[Stored items from a collection]
/-- R21, R22, R262, R271, R307: what the host reads. A byte of `OUT` only below `OUT_LEN` after `DONE`: none during a command,
none after a fault. A register outside a command has its value, with the spec's codes (log entry 20) for `STATUS`,
`ERR_KIND` and `ERR_CAUSE`; during a command only `STATUS` has a value, and it is `BUSY`. That a read without meaning
gives no value is log entry 21. -/
def Obligations.HostReadsOnlyResults : Prop :=
  (∀ s a, s.status ≠ .done → hostReadOut a s = none) ∧
    (∀ s a, s.outLen.toNat ≤ a → hostReadOut a s = none) ∧
    (∀ s bs a, ResultIs s bs → a < bs.length → hostReadOut a s = bs[a]?) ∧
    (∀ (c : Config) (s : State), s.status ≠ .busy →
      hostReadReg c .cmd s = some s.cmd.toNat ∧ hostReadReg c .inLen s = some s.inLen.toNat ∧
      hostReadReg c .outLen s = some s.outLen.toNat ∧ hostReadReg c .errOffset s = some s.errOffset.toNat ∧
      hostReadReg c .status s = some (c.statusCode s.status).toNat ∧
      hostReadReg c .errKind s = some (c.errKindCode s.errKind).toNat ∧
      hostReadReg c .errCause s = some (c.errCauseCode s.errCause).toNat) ∧
    (∀ s : State, s.status = .busy → hostReadReg config .status s = some 1 ∧
      ∀ c r, r ≠ .status → hostReadReg c r s = none) ∧
    (∀ s : State, s.status ≠ .busy →
      (s.status = .idle → hostReadReg config .status s = some 0) ∧
      (s.status = .done → hostReadReg config .status s = some 2) ∧
      (s.status = .err → hostReadReg config .status s = some 3) ∧
      (s.errKind = .none → hostReadReg config .errKind s = some 0) ∧
      (s.errKind = .malformedStream → hostReadReg config .errKind s = some 1) ∧
      (s.errKind = .malformedBuffer → hostReadReg config .errKind s = some 2) ∧
      (s.errCause = .none → hostReadReg config .errCause s = some 0) ∧
      (s.errCause = .truncatedHeader → hostReadReg config .errCause s = some 1) ∧
      (s.errCause = .truncatedToken → hostReadReg config .errCause s = some 2) ∧
      (s.errCause = .refBeforeStart → hostReadReg config .errCause s = some 3) ∧
      (s.errCause = .badTag → hostReadReg config .errCause s = some 4) ∧
      (s.errCause = .badLength → hostReadReg config .errCause s = some 5))

/-- R23, R130, R309, R316: what `START` answers. With the spec's unbounded `OUT_CAP` it is never refused: outside a command the
block is `BUSY` at once (or `ERR` with `BAD_LENGTH`, log entry 1), during one nothing changes, and nothing is left raised
(log entry 2). A launch is refused exactly when no command runs and the bound of the result exceeds a finite `OUT_CAP`;
and then that bound holds: whatever an admitted launch reaches, `OUT_LEN` is at most `OUT_CAP`, for any lawful parameters
whose tokens fit the group buffer and are no longer than what they stand for. -/
def Obligations.CapacityDecidesTheLaunch : Prop :=
  (∀ s : State, ∃ t, hostStart config s = .next t ∧ t.start = false ∧
      (s.status ≠ .busy → t.status = .busy ∨ FaultIs t .badLength (s.inLen.toNat / 8192 * 8192)) ∧
      (s.status = .busy → t = { s with start := false })) ∧
    (∀ (c : Config) (s : State), hostStart c s = .refused .outCapacity ↔
      s.status ≠ .busy ∧ ∃ cap, c.outCap = some cap ∧ cap < resultBound c s) ∧
    ∀ c : Config, c.Lawful → c.Buffered → c.Compact → ∀ cap k inp (s t u : State), c.outCap = some cap →
      Ready c k inp s → hostStart c s = .next t → Reaches c t u → u.outLen.toNat ≤ cap
end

> _GOAL OF THE EXERCISE_: Quote only the lines from the one containing "(s.errKind = .malformedBuffer" through the final line of the records, with both ends included.

> _EXERCISE ANSWER_:
      (s.errKind = .malformedBuffer → hostReadReg config .errKind s = some 2) ∧
      (s.errCause = .none → hostReadReg config .errCause s = some 0) ∧
      (s.errCause = .truncatedHeader → hostReadReg config .errCause s = some 1) ∧
      (s.errCause = .truncatedToken → hostReadReg config .errCause s = some 2) ∧
      (s.errCause = .refBeforeStart → hostReadReg config .errCause s = some 3) ∧
      (s.errCause = .badTag → hostReadReg config .errCause s = some 4) ∧
      (s.errCause = .badLength → hostReadReg config .errCause s = some 5))

/-- R23, R130, R309, R316: what `START` answers. With the spec's unbounded `OUT_CAP` it is never refused: outside a command the
block is `BUSY` at once (or `ERR` with `BAD_LENGTH`, log entry 1), during one nothing changes, and nothing is left raised
(log entry 2). A launch is refused exactly when no command runs and the bound of the result exceeds a finite `OUT_CAP`;
and then that bound holds: whatever an admitted launch reaches, `OUT_LEN` is at most `OUT_CAP`, for any lawful parameters
whose tokens fit the group buffer and are no longer than what they stand for. -/
def Obligations.CapacityDecidesTheLaunch : Prop :=
  (∀ s : State, ∃ t, hostStart config s = .next t ∧ t.start = false ∧
      (s.status ≠ .busy → t.status = .busy ∨ FaultIs t .badLength (s.inLen.toNat / 8192 * 8192)) ∧
      (s.status = .busy → t = { s with start := false })) ∧
    (∀ (c : Config) (s : State), hostStart c s = .refused .outCapacity ↔
      s.status ≠ .busy ∧ ∃ cap, c.outCap = some cap ∧ cap < resultBound c s) ∧
    ∀ c : Config, c.Lawful → c.Buffered → c.Compact → ∀ cap k inp (s t u : State), c.outCap = some cap →
      Ready c k inp s → hostStart c s = .next t → Reaches c t u → u.outLen.toNat ≤ cap
end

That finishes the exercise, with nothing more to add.